Check out DUNGEON ESCAPIST Here!

Project Inspiration

Dungeon Escapist is a game heavily inspired by older titles such as Adventure (1980), with interactive elements from The Legend of Zelda: Breath of the Wild (2017). This game is also a direct sequel to my previous IM game: Pyro Dancer.

Escapist (adjective)

relating to avoiding an unpleasant or boring life by thinking, reading, etc. –Cambridge Dictionary

Unlike the previous game, however, Dungeon Escapist focuses more on problem-solving rather than player reaction. The main character, an adventurer, wishes to gain riches! He began to look around the Adventurer’s Guild to see if there were commissions. Noticing the dungeon-clearing request, our protagonist sets off to explore the uncharted areas in hopes of bathing in fame and fortune.

Gameplay Images

Main Menu Screen

Game Screen with different maps

Gameplay Videos

How the Game Works

The game is built using the p5 Play library. The dungeon (or maze) is an array of sprites. The library can then construct these using their built-in sprite and tiling system. Because of this, the game is able to have three distinct maps easily.

// Print the sensor data to the serial monitor
//currentDirection, X, Y, Z
Serial.print(currentDirection);
Serial.print(",");
Serial.print("X:");
Serial.print(x);
Serial.print(",");
Serial.print("Y:");
Serial.print(y);
Serial.print(",");
Serial.print("Z:");
Serial.println(z);

Arduino sends out a message consisting of a number, the controllerDirection, alongside XYZ information to the Serial Output. The number listed in controllerDirection is read by p5 and moves are made based on that.

//Serial Library function
function readSerial(data) {
  ////////////////////////////////////
  //READ FROM ARDUINO HERE
  ////////////////////////////////////

  if (data != null) {
    //Only run when there is a Serial message
    let fromArduino = split(trim(data), ",");
    if (fromArduino.length == 4) {
      controllerDirection = int(fromArduino[0]);
    }
  }
}

// Then....

//UP
    if (
      controllerDirection == 12 &&
      isOpen(avatar.x, avatar.y - 1, currentMap) &&
      gameState == 1
    )

Then, inside the game, a function called isOpen() checks whether the space in the array next to the player is free. If it is and the controllerDirection is specific to that direction, the character will move infinitely towards that direction until it hits a wall. This simplicity of the character movement is something I am proud of.

function isOpen(x, y, mapName) {
  //Function to check whether the tile is empty to allow moving
  let i = floor(x);
  let j = floor(y);
  let tile = mapName[j][i];
  if (tile == "." || tile == "x" || tile == "h") {
    return true;
  } else {
    return false;
  }
}

Two major issues that I found to be painful while developing the game are figuring out the scoring system and gameState. It took me a few hours to solve why using multiple game states would crash the game. Ultimately, it all comes down to checking the game state before changing to another one.

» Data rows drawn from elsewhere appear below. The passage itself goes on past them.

-- ==== Sys2Proof/Laws/Memory.lean ====
section
/-! SUPPORT. Laws of memory: read after write, what a write leaves alone, the canonical form kept by every memory operation. -/

namespace Sys2Proof.Machine

variable {d : Dev} {a b : Nat} {v : Byte} {l : List Byte}

@[simp] theorem byte_setByte_same : (d.setByte a v).byte a = v := bankGet_bankSet_same

theorem byte_setByte_ne (h : b ≠ a) : (d.setByte a v).byte b = d.byte b := bankGet_bankSet_ne h

theorem wf_setByte (h : Memory.wf d.mem) : Memory.wf (d.setByte a v).mem := bankWf_bankSet h

theorem wf_setBytes (h : Memory.wf d.mem) : Memory.wf (d.setBytes a l).mem :=
  forEach_keeps (P := fun d : Dev => Memory.wf d.mem) _ (fun _ _ h => wf_setByte h) h

theorem wf_setWord32 {w : Word} (h : Memory.wf d.mem) : Memory.wf (d.setWord32 a w).mem := wf_setBytes h

theorem wf_setWord64 {w : BitVec 64} (h : Memory.wf d.mem) : Memory.wf (d.setWord64 a w).mem := wf_setBytes h

theorem wf_reset : Memory.wf State.reset.dev.mem := bankWf_nil

theorem byte_forEach_outside (l : List Byte) (k : Nat) (d : Dev) (h : ∀ i, i < l.length → b ≠ a + (k + i)) :
    (forEach (l.zipIdx k) d (fun d p => d.setByte (a + p.2) p.1)).byte b = d.byte b := by
  induction l generalizing k d with
  | nil => rfl
  | cons x r ih =>
    rw [List.zipIdx_cons, forEach_cons, ih]
    · exact byte_setByte_ne (by have := h 0 (by simp); simpa using this)
    · intro i hi
      have := h (i + 1) (by simpa using hi)
      omega

/-- A write of bytes leaves every byte outside them alone. -/
theorem byte_setBytes_outside (h : b < a ∨ a + l.length ≤ b) : (d.setBytes a l).byte b = d.byte b := by
  unfold Dev.setBytes
  exact byte_forEach_outside l 0 d (by intro i hi; omega)

theorem byte_forEach_inside (l : List Byte) (k : Nat) (d : Dev) {i : Nat} (h : i < l.length) :
    (forEach (l.zipIdx k) d (fun d p => d.setByte (a + p.2) p.1)).byte (a + (k + i)) = l[i] := by
  induction l generalizing k d i with
  | nil => simp at h
  | cons x r ih =>
    rw [List.zipIdx_cons, forEach_cons]
    cases i with
    | zero =>
      rw [byte_forEach_outside]
      · simp
      · intro j _; omega
    | succ i =>
      have := ih (k + 1) (d.setByte (a + k) x) (i := i) (by simpa using h)
      rw [show a + (k + (i + 1)) = a + (k + 1 + i) by omega]
      simpa using this

/-- Bytes written read back. -/
theorem byte_setBytes_inside {i : Nat} (h : i < l.length) : (d.setBytes a l).byte (a + i) = l[i] := by
  have := byte_forEach_inside (a := a) l 0 d h
  simpa [Dev.setBytes] using this

theorem bytes_setBytes_same : (d.setBytes a l).bytes a l.length = l := by
  unfold Dev.bytes
  apply List.ext_getElem
  · simp
  · intro i h1 h2
    simp only [List.getElem_map, List.getElem_range]
    exact byte_setBytes_inside h2

/-- Bytes that a write does not touch read as before. -/
theorem bytes_setBytes_outside {n : Nat} (h : b + n ≤ a ∨ a + l.length ≤ b) : (d.setBytes a l).bytes b n = d.bytes b n := by
  unfold Dev.bytes
  apply List.map_congr_left
  intro i hi
  have := List.mem_range.mp hi
  exact byte_setBytes_outside (by omega)

theorem length_leBytes (n v : Nat) : (leBytes n v).length = n := by simp [leBytes]

/-- The little-endian bytes of a number spell it again (R2). -/
theorem leNat_leBytes (n v : Nat) : leNat (leBytes n v) = v % 256 ^ n := by
  induction n generalizing v with
  | zero => simp [leBytes, leNat, Nat.mod_one]
  | succ n ih =>
    have h : leBytes (n + 1) v = BitVec.ofNat 8 v :: leBytes n (v / 256) := by
      unfold leBytes
      rw [List.range_succ_eq_map, List.map_cons, List.map_map]
      simp only [pow_zero, Nat.div_one, List.cons.injEq, true_and]
      apply List.map_congr_left
      intro i _
      simp only [Function.comp_apply, Nat.succ_eq_add_one, pow_succ]
      rw [Nat.div_div_eq_div_mul, Nat.mul_comm]
    rw [h, leNat, ih, BitVec.toNat_ofNat, pow_succ' 256 n, Nat.mod_mul]

/-- A word stored reads back. -/
theorem word32_setWord32_same {w : Word} : (d.setWord32 a w).word32 a = w := by
  unfold Dev.word32 Dev.setWord32
  have h := bytes_setBytes_same (d := d) (a := a) (l := leBytes 4 w.toNat)
  rw [length_leBytes] at h
  rw [h, leNat_leBytes]
  apply BitVec.eq_of_toNat_eq
  rw [BitVec.toNat_ofNat]
  have := w.isLt
  norm_num at this ⊢
  omega

theorem word32_setWord32_ne {w : Word} (h : b + 4 ≤ a ∨ a + 4 ≤ b) : (d.setWord32 a w).word32 b = d.word32 b := by
  unfold Dev.word32 Dev.setWord32
  rw [bytes_setBytes_outside (by rw [length_leBytes]; exact h)]

end Sys2Proof.Machine
end

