-- ==== Sys2Proof/Laws/State.lean ====
section
/-! SUPPORT. The state's plain updates: each field that an update does not touch keeps its value. -/

namespace Sys2Proof.Machine

variable (d : Dev)


/-! setReg -/

@[simp] theorem staged_setReg (a : Nat) (v : Word) : (d.setReg a v).staged = d.staged := rfl
@[simp] theorem captured_setReg (a : Nat) (v : Word) : (d.setReg a v).captured = d.captured := rfl
@[simp] theorem mem_setReg (a : Nat) (v : Word) : (d.setReg a v).mem = d.mem := rfl
@[simp] theorem galErr_setReg (a : Nat) (v : Word) : (d.setReg a v).galErr = d.galErr := rfl
@[simp] theorem dramErr_setReg (a : Nat) (v : Word) : (d.setReg a v).dramErr = d.dramErr := rfl
@[simp] theorem free_setReg (a : Nat) (v : Word) : (d.setReg a v).free = d.free := rfl
@[simp] theorem resp_setReg (a : Nat) (v : Word) : (d.setReg a v).resp = d.resp := rfl
@[simp] theorem fatal_setReg (a : Nat) (v : Word) : (d.setReg a v).fatal = d.fatal := rfl
@[simp] theorem arr_setReg (a : Nat) (v : Word) : (d.setReg a v).arr = d.arr := rfl
@[simp] theorem evc_setReg (a : Nat) (v : Word) : (d.setReg a v).evc = d.evc := rfl
@[simp] theorem core_setReg (a : Nat) (v : Word) : (d.setReg a v).core = d.core := rfl
@[simp] theorem news_setReg (a : Nat) (v : Word) : (d.setReg a v).news = d.news := rfl
@[simp] theorem express_setReg (a : Nat) (v : Word) : (d.setReg a v).express = d.express := rfl
@[simp] theorem pow_setReg (a : Nat) (v : Word) : (d.setReg a v).pow = d.pow := rfl
@[simp] theorem road_setReg (a : Nat) (v : Word) : (d.setReg a v).road = d.road := rfl
@[simp] theorem byw_setReg (a : Nat) (v : Word) : (d.setReg a v).byw = d.byw := rfl
@[simp] theorem host_setReg (a : Nat) (v : Word) : (d.setReg a v).host = d.host := rfl
@[simp] theorem link_setReg (a : Nat) (v : Word) : (d.setReg a v).link = d.link := rfl
@[simp] theorem ddr_setReg (a : Nat) (v : Word) : (d.setReg a v).ddr = d.ddr := rfl
@[simp] theorem lead_setReg (a : Nat) (v : Word) : (d.setReg a v).lead = d.lead := rfl
@[simp] theorem gov_setReg (a : Nat) (v : Word) : (d.setReg a v).gov = d.gov := rfl
@[simp] theorem line_setReg (a : Nat) (v : Word) : (d.setReg a v).line = d.line := rfl
@[simp] theorem gal_setReg (a : Nat) (v : Word) : (d.setReg a v).gal = d.gal := rfl
@[simp] theorem way_setReg (a : Nat) (v : Word) : (d.setReg a v).way = d.way := rfl
@[simp] theorem tap_setReg (a : Nat) (v : Word) : (d.setReg a v).tap = d.tap := rfl
@[simp] theorem test_setReg (a : Nat) (v : Word) : (d.setReg a v).test = d.test := rfl
@[simp] theorem sec_setReg (a : Nat) (v : Word) : (d.setReg a v).sec = d.sec := rfl

/-! setStaged -/

@[simp] theorem regs_setStaged (a : Nat) (v : Word) : (d.setStaged a v).regs = d.regs := rfl
@[simp] theorem captured_setStaged (a : Nat) (v : Word) : (d.setStaged a v).captured = d.captured := rfl
@[simp] theorem mem_setStaged (a : Nat) (v : Word) : (d.setStaged a v).mem = d.mem := rfl
@[simp] theorem galErr_setStaged (a : Nat) (v : Word) : (d.setStaged a v).galErr = d.galErr := rfl
@[simp] theorem dramErr_setStaged (a : Nat) (v : Word) : (d.setStaged a v).dramErr = d.dramErr := rfl
@[simp] theorem free_setStaged (a : Nat) (v : Word) : (d.setStaged a v).free = d.free := rfl
@[simp] theorem resp_setStaged (a : Nat) (v : Word) : (d.setStaged a v).resp = d.resp := rfl
@[simp] theorem fatal_setStaged (a : Nat) (v : Word) : (d.setStaged a v).fatal = d.fatal := rfl
@[simp] theorem arr_setStaged (a : Nat) (v : Word) : (d.setStaged a v).arr = d.arr := rfl
@[simp] theorem evc_setStaged (a : Nat) (v : Word) : (d.setStaged a v).evc = d.evc := rfl
@[simp] theorem core_setStaged (a : Nat) (v : Word) : (d.setStaged a v).core = d.core := rfl
@[simp] theorem news_setStaged (a : Nat) (v : Word) : (d.setStaged a v).news = d.news := rfl
@[simp] theorem express_setStaged (a : Nat) (v : Word) : (d.setStaged a v).express = d.express := rfl
@[simp] theorem pow_setStaged (a : Nat) (v : Word) : (d.setStaged a v).pow = d.pow := rfl
@[simp] theorem road_setStaged (a : Nat) (v : Word) : (d.setStaged a v).road = d.road := rfl
@[simp] theorem byw_setStaged (a : Nat) (v : Word) : (d.setStaged a v).byw = d.byw := rfl
@[simp] theorem host_setStaged (a : Nat) (v : Word) : (d.setStaged a v).host = d.host := rfl
@[simp] theorem link_setStaged (a : Nat) (v : Word) : (d.setStaged a v).link = d.link := rfl
@[simp] theorem ddr_setStaged (a : Nat) (v : Word) : (d.setStaged a v).ddr = d.ddr := rfl
@[simp] theorem lead_setStaged (a : Nat) (v : Word) : (d.setStaged a v).lead = d.lead := rfl
@[simp] theorem gov_setStaged (a : Nat) (v : Word) : (d.setStaged a v).gov = d.gov := rfl
@[simp] theorem line_setStaged (a : Nat) (v : Word) : (d.setStaged a v).line = d.line := rfl
@[simp] theorem gal_setStaged (a : Nat) (v : Word) : (d.setStaged a v).gal = d.gal := rfl
@[simp] theorem way_setStaged (a : Nat) (v : Word) : (d.setStaged a v).way = d.way := rfl
@[simp] theorem tap_setStaged (a : Nat) (v : Word) : (d.setStaged a v).tap = d.tap := rfl
@[simp] theorem test_setStaged (a : Nat) (v : Word) : (d.setStaged a v).test = d.test := rfl
@[simp] theorem sec_setStaged (a : Nat) (v : Word) : (d.setStaged a v).sec = d.sec := rfl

The scoring system depends on the game time and coins picked. I wanted to make it such that the longer the player spends solving the dungeon, the less score they get, whereas the coins, act as a score multiplier. I found out that instead of immediately running the timer, I can make it run after the player has collected at least one coin.

User Testing & Feedback

During the production phase (2 & 4 May 2024), the game was tested by several users (thank you). Here are some of the issues that the game encountered:

The first thing I noticed was how players were confused about what to do with the physical controller. To combat this confusion, I decided to add a tutorial screen after the title screen. It also specifically mentions to “tilt” the physical controller for more legibility.

Notable things that I observed were in particular how long it took for players to solve the maze. Originally, I thought it would take <1 minute.

Initial User Testing.

However. given the time it takes for the player to figure out the control scheme, solve the maze, and discover things, the time averages around 4 minutes. The scoring system, which is dependent on the time and coins, has then been adjusted to give leniency to the players.

Another notable issue was player sprite color. Because it looks very similar to the walls, the color has been adjusted for better visibility as well.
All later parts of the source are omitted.